■ **What you need to do**
Every entry must be duplicated word for word.

■ **Source data**
=== Section Start ===

-- ==== Sys2Proof/Config.lean ====
section
/-! DEFINITION. Config.lean: what an implementation fixes (spec/00_scope.md R6, spec/10_state.md R32) and the values
the spec leaves free (spec/93_implementation_defined.md).
"A model takes the open parameters as arguments" (R6): the parameters are one record, `Config`, that State carries in a
field no step writes, so that a statement over all states is a statement over all values of the parameters. -/
namespace Sys2Proof

/-- The four kinds of a signal (R36). -/
inductive SigKind where
  | actSet       -- ACTSET, kind 1
  | levelSample  -- LEVELSAMPLE, kind 2
  | doorEdge     -- DOOREDGE, kind 3
  | upgrade      -- UPGRADE, kind 4
deriving DecidableEq, Repr

/-- A Pending Signal: "signal kind + at most one integer parameter" (R36). -/
structure Signal where
  kind  : SigKind
  param : Word
deriving DecidableEq, Repr

/-- R36 and R96: the parameter of ACTSET and DOOREDGE is 0 or 1, that of the other two kinds is stored as 0. -/
def Signal.wf (g : Signal) : Bool :=
  match g.kind with
  | .actSet | .doorEdge => decide (g.param.toNat ≤ 1)
  | .levelSample | .upgrade => decide (g.param = 0)

/-- The configuration record of one debounce channel, `dbn_cfg[c]` (R32). -/
structure ChannelCfg where
  activeLevel  : Level
  emitActive   : Bool
  emitInactive : Bool
  sigActive    : Signal
  sigInactive  : Signal
deriving DecidableEq, Repr

/-- What the channels of a build post are signals of R36. -/
def ChannelCfg.wf (c : ChannelCfg) : Bool := c.sigActive.wf && c.sigInactive.wf

/-- The parameters of R6. The number of channels `NCH` is the length of State's channel list; the periods
(`tSampleMs`, `tRetryMs`, `tMinuteMs`, `tLevelMs`) are timing only and no rule reads them (R231). -/
structure Config where
  nDeb       : Nat        -- N_DEB, the debounce threshold N
  qcap       : Nat        -- QCAP, the queue capacity
  devAddr7   : BitVec 7   -- DEV_ADDR7
  regBase    : Byte       -- REG_BASE, device address of register index 0
  pumpPin    : BitVec 4   -- PUMP_PIN
  pumpActive : Level      -- PUMP_ACTIVE
  lvlPin     : BitVec 4   -- LVL_PIN
  lvlActive  : Level      -- LVL_ACTIVE
  lvlShift   : Nat        -- LVL_SHIFT
  lvlInvert  : BitVec 10  -- LVL_INVERT
  nameAct    : String     -- NAME_ACT
  nameLevel  : String     -- NAME_LEVEL
  nameDoor   : String     -- NAME_DOOR
  valOn      : String     -- VAL_ON
  valOff     : String     -- VAL_OFF
  valOpen    : String     -- VAL_OPEN
  valClosed  : String     -- VAL_CLOSED
  tSettleMs  : Nat        -- T_SETTLE_MS, what HandleLevelSample asks DELAY for
  tHalfNs    : Nat        -- T_HALF, the duration of one slot, here in nanoseconds
  tSampleMs  : Nat        -- T_SAMPLE_MS
  tRetryMs   : Nat        -- T_RETRY_MS
  tMinuteMs  : Nat        -- T_MINUTE_MS
  tLevelMs   : Nat        -- T_LEVEL_MS
deriving DecidableEq, Repr

/-- The ranges R6 and R15 (d) give the parameters: `N_DEB ≥ 1`, `QCAP ≥ 1`, `REG_BASE ≤ 234`. -/
def Config.wf (c : Config) : Bool :=
  decide (1 ≤ c.nDeb) && decide (1 ≤ c.qcap) && decide (c.regBase.toNat ≤ 234)

/-- The reference and test values of R6 and spec/92_eei_decisions.md D23, D27, D29, D30.
DESIGN CHOICE (log entry 1): an open parameter without a value of its own in R6 takes the test configuration's;
`T_HALF` takes the usual 5 µs of R6 and `T_LEVEL_MS`, of which the spec says nothing, one minute. -/
def Config.reference : Config where
  nDeb := 5
  qcap := 1
  devAddr7 := 0x20
  regBase := 0x00
  pumpPin := 15
  pumpActive := true
  lvlPin := 14
  lvlActive := true
  lvlShift := 0
  lvlInvert := 0
  nameAct := "Cistern"
  nameLevel := "Cistern level"
  nameDoor := "Garage door"
  valOn := "1"
  valOff := "0"
  valOpen := "open"
  valClosed := "closed"
  tSettleMs := 50
  tHalfNs := 5000
  tSampleMs := 50
  tRetryMs := 100
  tMinuteMs := 60000
  tLevelMs := 60000

/-- Channel 0 of the test configuration (spec/92_eei_decisions.md D23): raw 1 is active, both polarities are emitted,
DOOREDGE(1) on active and DOOREDGE(0) on inactive. -/
def ChannelCfg.door : ChannelCfg where
  activeLevel := true
  emitActive := true
  emitInactive := true
  sigActive := ⟨.doorEdge, 1⟩
  sigInactive := ⟨.doorEdge, 0⟩

/-- `NREG`: expander registers shadowed (R6). -/
abbrev nReg : Nat := 22

/-- FREE VALUE (log entry 3; R83, U12): the slave's drive `sda_s` in the n-th sampled slot of an oracle slave. -/
opaque Config.freeSda : Nat → Level

/-- FREE VALUE (log entry 4; R44, U11): the answer on UPG_ACK to a call of `requestFirmwareUpgrade`. -/
opaque Config.freeUpgAck : Nat → Bool

/-- How a device reads one slot that changes SDA and SCL together (U5; DESIGN CHOICE, log entry 5). With `sdaFirst` and `sclFirst` R80's
decoder sees two edges in that order; with `sclAlone` it sees the SCL edge and no START or STOP, as R113 says of both lines rising
for a device that sees SCL rise first. -/
inductive EdgeOrder where
  | sdaFirst
  | sclFirst
  | sclAlone
deriving DecidableEq, Repr, Inhabited

/-- FREE VALUE (log entry 5; U5): how a device reads a slot that changes both lines. -/
opaque Config.freeEdgeOrder : Nat → EdgeOrder

end Sys2Proof
end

=== Section End ===

■ **Response to the task**
-- ==== Sys2Proof/Config.lean ====
section
/-! DEFINITION. Config.lean: what an implementation fixes (spec/00_scope.md R6, spec/10_state.md R32) and the values
the spec leaves free (spec/93_implementation_defined.md).
"A model takes the open parameters as arguments" (R6): the parameters are one record, `Config`, that State carries in a
field no step writes, so that a statement over all states is a statement over all values of the parameters. -/
namespace Sys2Proof

/-- The four kinds of a signal (R36). -/
inductive SigKind where
  | actSet       -- ACTSET, kind 1
  | levelSample  -- LEVELSAMPLE, kind 2
  | doorEdge     -- DOOREDGE, kind 3
  | upgrade      -- UPGRADE, kind 4
deriving DecidableEq, Repr

/-- A Pending Signal: "signal kind + at most one integer parameter" (R36). -/
structure Signal where
  kind  : SigKind
  param : Word
deriving DecidableEq, Repr

/-- R36 and R96: the parameter of ACTSET and DOOREDGE is 0 or 1, that of the other two kinds is stored as 0. -/
def Signal.wf (g : Signal) : Bool :=
  match g.kind with
  | .actSet | .doorEdge => decide (g.param.toNat ≤ 1)
  | .levelSample | .upgrade => decide (g.param = 0)

/-- The configuration record of one debounce channel, `dbn_cfg[c]` (R32). -/
structure ChannelCfg where
  activeLevel  : Level
  emitActive   : Bool
  emitInactive : Bool
  sigActive    : Signal
  sigInactive  : Signal
deriving DecidableEq, Repr

/-- What the channels of a build post are signals of R36. -/
def ChannelCfg.wf (c : ChannelCfg) : Bool := c.sigActive.wf && c.sigInactive.wf

/-- The parameters of R6. The number of channels `NCH` is the length of State's channel list; the periods
(`tSampleMs`, `tRetryMs`, `tMinuteMs`, `tLevelMs`) are timing only and no rule reads them (R231). -/
structure Config where
  nDeb       : Nat        -- N_DEB, the debounce threshold N
  qcap       : Nat        -- QCAP, the queue capacity
  devAddr7   : BitVec 7   -- DEV_ADDR7
  regBase    : Byte       -- REG_BASE, device address of register index 0
  pumpPin    : BitVec 4   -- PUMP_PIN
  pumpActive : Level      -- PUMP_ACTIVE
  lvlPin     : BitVec 4   -- LVL_PIN
  lvlActive  : Level      -- LVL_ACTIVE
  lvlShift   : Nat        -- LVL_SHIFT
  lvlInvert  : BitVec 10  -- LVL_INVERT
  nameAct    : String     -- NAME_ACT
  nameLevel  : String     -- NAME_LEVEL
  nameDoor   : String     -- NAME_DOOR
  valOn      : String     -- VAL_ON
  valOff     : String     -- VAL_OFF
  valOpen    : String     -- VAL_OPEN
  valClosed  : String     -- VAL_CLOSED
  tSettleMs  : Nat        -- T_SETTLE_MS, what HandleLevelSample asks DELAY for
  tHalfNs    : Nat        -- T_HALF, the duration of one slot, here in nanoseconds
  tSampleMs  : Nat        -- T_SAMPLE_MS
  tRetryMs   : Nat        -- T_RETRY_MS
  tMinuteMs  : Nat        -- T_MINUTE_MS
  tLevelMs   : Nat        -- T_LEVEL_MS
deriving DecidableEq, Repr

/-- The ranges R6 and R15 (d) give the parameters: `N_DEB ≥ 1`, `QCAP ≥ 1`, `REG_BASE ≤ 234`. -/
def Config.wf (c : Config) : Bool :=
  decide (1 ≤ c.nDeb) && decide (1 ≤ c.qcap) && decide (c.regBase.toNat ≤ 234)

/-- The reference and test values of R6 and spec/92_eei_decisions.md D23, D27, D29, D30.
DESIGN CHOICE (log entry 1): an open parameter without a value of its own in R6 takes the test configuration's;
`T_HALF` takes the usual 5 µs of R6 and `T_LEVEL_MS`, of which the spec says nothing, one minute. -/
def Config.reference : Config where
  nDeb := 5
  qcap := 1
  devAddr7 := 0x20
  regBase := 0x00
  pumpPin := 15
  pumpActive := true
  lvlPin := 14
  lvlActive := true
  lvlShift := 0
  lvlInvert := 0
  nameAct := "Cistern"
  nameLevel := "Cistern level"
  nameDoor := "Garage door"
  valOn := "1"
  valOff := "0"
  valOpen := "open"
  valClosed := "closed"
  tSettleMs := 50
  tHalfNs := 5000
  tSampleMs := 50
  tRetryMs := 100
  tMinuteMs := 60000
  tLevelMs := 60000

/-- Channel 0 of the test configuration (spec/92_eei_decisions.md D23): raw 1 is active, both polarities are emitted,
DOOREDGE(1) on active and DOOREDGE(0) on inactive. -/
def ChannelCfg.door : ChannelCfg where
  activeLevel := true
  emitActive := true
  emitInactive := true
  sigActive := ⟨.doorEdge, 1⟩
  sigInactive := ⟨.doorEdge, 0⟩

/-- `NREG`: expander registers shadowed (R6). -/
abbrev nReg : Nat := 22

/-- FREE VALUE (log entry 3; R83, U12): the slave's drive `sda_s` in the n-th sampled slot of an oracle slave. -/
opaque Config.freeSda : Nat → Level

/-- FREE VALUE (log entry 4; R44, U11): the answer on UPG_ACK to a call of `requestFirmwareUpgrade`. -/
opaque Config.freeUpgAck : Nat → Bool

/-- How a device reads one slot that changes SDA and SCL together (U5; DESIGN CHOICE, log entry 5). With `sdaFirst` and `sclFirst` R80's
decoder sees two edges in that order; with `sclAlone` it sees the SCL edge and no START or STOP, as R113 says of both lines rising
for a device that sees SCL rise first. -/
inductive EdgeOrder where
  | sdaFirst
  | sclFirst
  | sclAlone
deriving DecidableEq, Repr, Inhabited

/-- FREE VALUE (log entry 5; U5): how a device reads a slot that changes both lines. -/
opaque Config.freeEdgeOrder : Nat → EdgeOrder

end Sys2Proof
end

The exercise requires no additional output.